Crimewarps represent a set of major social transformations.

• 6 warps. Ex: "the new criminal" - today's traditional criminal is a poor, under-educated, young male. Bennett argued that traditional criminals will be displaced by older, more upscale offenders → more women involved in white-collar crimes.

• Early theories of crime tended to locate the cause of crime not in demographic shifts but rather individuals - in their souls (spiritualism/demonology), their wills (classical school) or their bodily constitutions (positivist school).

Spiritualism

• Stressed the conflict b/w absolute good & absolute evil. People who committed crimes → possessed by evil spirits → sinful demons.

• Middle Ages in Europe - spiritualistic explanations has become well organized & connected to the political & social structure of feudalism.

• Originally, crime was a private matter b/w the victim (or the family of the victim) & the offender. This means of responding to offenses had a tendency to create long blood feuds that could destroy entire families.

• Prob of justice → guilty offender w/ a strong family might never be punished.

• Avoid these probs → other methods were constructed for dealing w/ those accused of committing crimes.

i) Trial by battle - permitted the victim or some family member to fight the offender.

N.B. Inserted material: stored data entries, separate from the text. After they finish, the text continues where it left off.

-- ==== Sys2Proof/Laws/KeepRio.lean ====
section
/-!
SUPPORT. Laws/KeepRio.lean: what the operations of Machine/Rio.lean keep.
-/

namespace Sys2Proof.Machine

theorem State.setRing_still (s : State) (r : ℕ) (v : RioRing) : Still s (State.setRing s r v) := by
  unfold State.setRing
  repeat' first
    | with_reducible exact Rel.refl _
    | with_reducible assumption
    | (extract_lets +onlyGivenNames x)
    | extract_lets +onlyGivenNames x
    | simp -zeta -beta -eta -iota -proj -decide only [Rel.upd]

theorem State.setRioMod_still (s : State) (r : ℕ) (m : ℕ) (v : RioMod) : Still s (State.setRioMod s r m v) := by
  unfold State.setRioMod
  repeat' first
    | with_reducible exact Rel.refl _
    | with_reducible assumption
    | with_reducible refine (State.setRing_still ..).into ?_

theorem State.rioDegraded_still (s : State) (r : ℕ) : Still s (State.rioDegraded s r) := by
  unfold State.rioDegraded
  repeat' first
    | with_reducible exact Rel.refl _
    | with_reducible assumption
    | with_reducible refine (State.setFld_still ..).into ?_

theorem execRingCycleStart_good (ring : ℕ) (s : State) : Good s (execRingCycleStart ring s) := by
  unfold execRingCycleStart
  repeat' first
    | with_reducible exact Rel.refl _
    | with_reducible assumption
    | exact Good.fault _ _
    | with_reducible refine Good.next ?_
    | with_reducible refine Good.done ?_
    | with_reducible refine (State.done_good ..).into ?_
    | with_reducible refine (State.undef_keep ..).into ?_
    | with_reducible refine (State.setRing_still ..).into ?_
    | (extract_lets +onlyGivenNames x)
    | extract_lets +onlyGivenNames x
    | simp -zeta -beta -eta -iota -proj -decide only [Rel.upd]
    | dsimp -zeta only
    | with_reducible refine Rel.ite ?_ ?_
    | with_reducible refine Good.ite ?_ ?_

theorem State.rioMiss_still (s : State) (r : ℕ) (m : ℕ) : Still s (State.rioMiss s r m) := by
  unfold State.rioMiss
  repeat' first
    | with_reducible exact Rel.refl _
    | with_reducible assumption
    | with_reducible refine (State.setRioMod_still ..).into ?_
    | with_reducible refine (State.post_still ..).into ?_
    | (extract_lets +onlyGivenNames x; with_reducible refine Rel.cut (x := ?y) ?_ ?_; (case y => apply x); subst x; rotate_left; clear_value x; intro _)
    | (extract_lets +onlyGivenNames x; clear_value x)
    | extract_lets +onlyGivenNames x
    | simp -zeta -beta -eta -iota -proj -decide only [Rel.upd]
    | dsimp -zeta only
    | with_reducible refine Rel.ite ?_ ?_

theorem State.rioJudge_still (s : State) (r : ℕ) (g : RioSeg) : Still s (State.rioJudge s r g) := by
  unfold State.rioJudge
  repeat' first
    | with_reducible exact Rel.refl _
    | with_reducible assumption
    | with_reducible refine (State.rioMiss_still ..).into ?_
    | with_reducible refine (State.setRioMod_still ..).into ?_
    | with_reducible refine (State.post_still ..).into ?_
    | (extract_lets +onlyGivenNames x; with_reducible refine Rel.cut (x := ?y) ?_ ?_; (case y => apply x); subst x; rotate_left; intro _)
    | (extract_lets +onlyGivenNames x)
    | extract_lets +onlyGivenNames x
    | simp -zeta -beta -eta -iota -proj -decide only [Rel.upd]
    | dsimp -zeta only
    | with_reducible refine Rel.ite ?_ ?_

theorem execRioCycle_good (ring : ℕ) (frame : ℕ) (fcsOk : Bool) (segs : List RioSeg) (s : State) : Good s (execRioCycle ring frame fcsOk segs s) := by
  unfold execRioCycle
  repeat' first
    | with_reducible exact Rel.refl _
    | with_reducible assumption
    | exact Good.fault _ _
    | with_reducible refine Good.next ?_
    | with_reducible refine Good.done ?_
    | with_reducible refine (State.incFld_still ..).into ?_
    | with_reducible refine (State.setRing_still ..).into ?_
    | with_reducible refine (State.rioDegraded_still ..).into ?_
    | with_reducible refine Rel.each (fun t x => ?_) ?_
    | with_reducible refine (State.rioJudge_still ..).into ?_
    | (extract_lets +onlyGivenNames x; with_reducible refine Good.cut (x := ?y) ?_ ?_; (case y => apply x); subst x; rotate_left; clear_value x; intro _)
    | (extract_lets +onlyGivenNames x; clear_value x)
    | extract_lets +onlyGivenNames x
    | simp -zeta -beta -eta -iota -proj -decide only [Rel.upd]
    | dsimp -zeta only
    | with_reducible refine Rel.ite ?_ ?_
    | with_reducible refine Good.ite ?_ ?_

theorem State.rioClose_still (s : State) (r : ℕ) : Still s (State.rioClose s r) := by
  unfold State.rioClose
  repeat' first
    | with_reducible exact Rel.refl _
    | with_reducible assumption
    | with_reducible refine (State.setRing_still ..).into ?_
    | with_reducible refine (State.incFld_still ..).into ?_
    | with_reducible refine (State.rioDegraded_still ..).into ?_
    | with_reducible refine Rel.each (fun t x => ?_) ?_
    | with_reducible refine (State.rioMiss_still ..).into ?_
    | (extract_lets +onlyGivenNames x; with_reducible refine Rel.cut (x := ?y) ?_ ?_; (case y => apply x); subst x; rotate_left; intro _)
    | (extract_lets +onlyGivenNames x)
    | extract_lets +onlyGivenNames x
    | simp -zeta -beta -eta -iota -proj -decide only [Rel.upd]
    | dsimp -zeta only
    | with_reducible refine Rel.ite ?_ ?_

theorem State.rioStrobe_still (s : State) : Still s (State.rioStrobe s) := by
  unfold State.rioStrobe
  repeat' first
    | with_reducible exact Rel.refl _
    | with_reducible assumption
    | with_reducible refine Rel.each (fun t x => ?_) ?_
    | with_reducible refine (State.rioClose_still ..).into ?_
    | with_reducible refine (State.latchSig_still ..).into ?_
    | with_reducible refine (State.latchGrp_still ..).into ?_
    | with_reducible refine (State.setRing_still ..).into ?_
    | (extract_lets +onlyGivenNames x; with_reducible refine Rel.cut (x := ?y) ?_ ?_; (case y => apply x); subst x; rotate_left; clear_value x; intro _)
    | (extract_lets +onlyGivenNames x; clear_value x)
    | extract_lets +onlyGivenNames x
    | simp -zeta -beta -eta -iota -proj -decide only [Rel.upd]
    | dsimp -zeta only
    | with_reducible refine Rel.ite ?_ ?_

theorem execSgmiiSynchronisation_good (ring : ℕ) (s : State) : Good s (execSgmiiSynchronisation ring s) := by
  unfold execSgmiiSynchronisation
  repeat' first
    | with_reducible exact Rel.refl _
    | with_reducible assumption
    | exact Good.fault _ _
    | with_reducible refine Good.next ?_
    | with_reducible refine Good.done ?_
    | with_reducible refine (State.setFld_still ..).into ?_
    | simp -zeta -beta -eta -iota -proj -decide only [Rel.upd]
    | dsimp -zeta only
    | with_reducible refine Rel.ite ?_ ?_
    | with_reducible refine Good.ite ?_ ?_

theorem execRioEnum_good (ring : ℕ) (upper : Bool) (ids : List RioId) (s : State) : Good s (execRioEnum ring upper ids s) := by
  unfold execRioEnum
  repeat' first
    | with_reducible exact Rel.refl _
    | with_reducible assumption
    | exact Good.fault _ _
    | with_reducible refine Good.next ?_
    | with_reducible refine Good.done ?_
    | with_reducible refine (State.setFld_still ..).into ?_
    | with_reducible refine Rel.each (fun t x => ?_) ?_
    | with_reducible refine (State.setRioMod_still ..).into ?_
    | (extract_lets +onlyGivenNames x; with_reducible refine Good.cut (x := ?y) ?_ ?_; (case y => apply x); subst x; rotate_left; clear_value x; intro _)
    | (extract_lets +onlyGivenNames x; clear_value x)
    | extract_lets +onlyGivenNames x
    | simp -zeta -beta -eta -iota -proj -decide only [Rel.upd]
    | dsimp -zeta only
    | with_reducible refine Rel.ite ?_ ?_
    | with_reducible refine Good.ite ?_ ?_

theorem execRioProbe_good (ring : ℕ) (module : ℕ) (trip : ℕ) (s : State) : Good s (execRioProbe ring module trip s) := by
  unfold execRioProbe
  repeat' first
    | with_reducible exact Rel.refl _
    | with_reducible assumption
    | exact Good.fault _ _
    | with_reducible refine Good.next ?_
    | with_reducible refine Good.done ?_
    | with_reducible refine (State.setRioMod_still ..).into ?_
    | with_reducible refine (State.setFld_still ..).into ?_
    | (extract_lets +onlyGivenNames x; with_reducible refine Good.cut (x := ?y) ?_ ?_; (case y => apply x); subst x; rotate_left; clear_value x; intro _)
    | (extract_lets +onlyGivenNames x; clear_value x)
    | extract_lets +onlyGivenNames x
    | simp -zeta -beta -eta -iota -proj -decide only [Rel.upd]
    | dsimp -zeta only
    | with_reducible refine Rel.ite ?_ ?_
    | with_reducible refine Good.ite ?_ ?_

theorem execRioConfig_good (ring : ℕ) (module : ℕ) (s : State) : Good s (execRioConfig ring module s) := by
  unfold execRioConfig
  repeat' first
    | with_reducible exact Rel.refl _
    | with_reducible assumption
    | exact Good.fault _ _
    | with_reducible refine Good.next ?_
    | with_reducible refine Good.done ?_
    | with_reducible refine (State.setRioMod_still ..).into ?_
    | with_reducible refine (State.rioDegraded_still ..).into ?_
    | with_reducible refine (State.setFld_still ..).into ?_
    | (extract_lets +onlyGivenNames x; with_reducible refine Good.cut (x := ?y) ?_ ?_; (case y => apply x); subst x; rotate_left; intro _)
    | (extract_lets +onlyGivenNames x)
    | extract_lets +onlyGivenNames x
    | simp -zeta -beta -eta -iota -proj -decide only [Rel.upd]
    | dsimp -zeta only
    | with_reducible refine Rel.ite ?_ ?_
    | with_reducible refine Good.ite ?_ ?_

theorem execRioDiag_good (ring : ℕ) (module : ℕ) (bytes : List Byte) (s : State) : Good s (execRioDiag ring module bytes s) := by
  unfold execRioDiag
  repeat' first
    | with_reducible exact Rel.refl _
    | with_reducible assumption
    | exact Good.fault _ _
    | with_reducible refine Good.next ?_
    | with_reducible refine Good.done ?_
    | with_reducible refine (State.setRioMod_still ..).into ?_
    | with_reducible refine (State.setRing_still ..).into ?_
    | (extract_lets +onlyGivenNames x; with_reducible refine Good.cut (x := ?y) ?_ ?_; (case y => apply x); subst x; rotate_left; intro _)
    | (extract_lets +onlyGivenNames x)
    | extract_lets +onlyGivenNames x
    | simp -zeta -beta -eta -iota -proj -decide only [Rel.upd]
    | dsimp -zeta only
    | with_reducible refine Rel.ite ?_ ?_
    | with_reducible refine Good.ite ?_ ?_

theorem State.ringLoss_still (s : State) (ring : ℕ) : Still s (State.ringLoss s ring) := by
  unfold State.ringLoss
  repeat' first
    | with_reducible exact Rel.refl _
    | with_reducible assumption
    | with_reducible refine (State.incFld_still ..).into ?_
    | with_reducible refine (State.setRing_still ..).into ?_
    | with_reducible refine (State.setFld_still ..).into ?_
    | (extract_lets +onlyGivenNames x; with_reducible refine Rel.cut (x := ?y) ?_ ?_; (case y => apply x); subst x; rotate_left; clear_value x; intro _)
    | (extract_lets +onlyGivenNames x; clear_value x)
    | extract_lets +onlyGivenNames x
    | simp -zeta -beta -eta -iota -proj -decide only [Rel.upd]
    | dsimp -zeta only
    | with_reducible refine Rel.ite ?_ ?_

theorem execRingSyncLoss_good (ring : ℕ) (s : State) : Good s (execRingSyncLoss ring s) := by
  unfold execRingSyncLoss
  repeat' first
    | with_reducible exact Rel.refl _
    | with_reducible assumption
    | exact Good.fault _ _
    | with_reducible refine Good.next ?_
    | with_reducible refine Good.done ?_
    | with_reducible refine (State.ringLoss_still ..).into ?_

theorem execRioClrCounts_good (s : State) : Good s (execRioClrCounts s) := by
  unfold execRioClrCounts
  repeat' first
    | with_reducible exact Rel.refl _
    | with_reducible assumption
    | exact Good.fault _ _
    | with_reducible refine Good.next ?_
    | with_reducible refine Good.done ?_
    | with_reducible refine (State.clrRegs_still ..).into ?_

theorem State.rioPowerFail_still (s : State) : Still s (State.rioPowerFail s) := by
  unfold State.rioPowerFail
  repeat' first
    | with_reducible exact Rel.refl _
    | with_reducible assumption
    | with_reducible refine Rel.each (fun t x => ?_) ?_
    | with_reducible refine (State.setRing_still ..).into ?_
    | (extract_lets +onlyGivenNames x; with_reducible refine Rel.cut (x := ?y) ?_ ?_; (case y => apply x); subst x; rotate_left; intro _)
    | (extract_lets +onlyGivenNames x)
    | extract_lets +onlyGivenNames x
    | simp -zeta -beta -eta -iota -proj -decide only [Rel.upd]

end Sys2Proof.Machine
end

Believed that victory would go to the innocent if he/she believed in & trusted God. Great warriors continued engaging in crim beh.

ii)Trial by ordeal - determined guilt or innocence by subjecting the accused to life-threatening & painful situations. Ex: piling stones on top of indiv. Innocent → God would keep them from being crushed.

iii) Compurgation - determining guilt or innocence based on spiritualism. Allowed the accused to have reputable people swear an oath that he/she was innocent. Based on the belief that no one would lie under the oath for fear of God's punishment.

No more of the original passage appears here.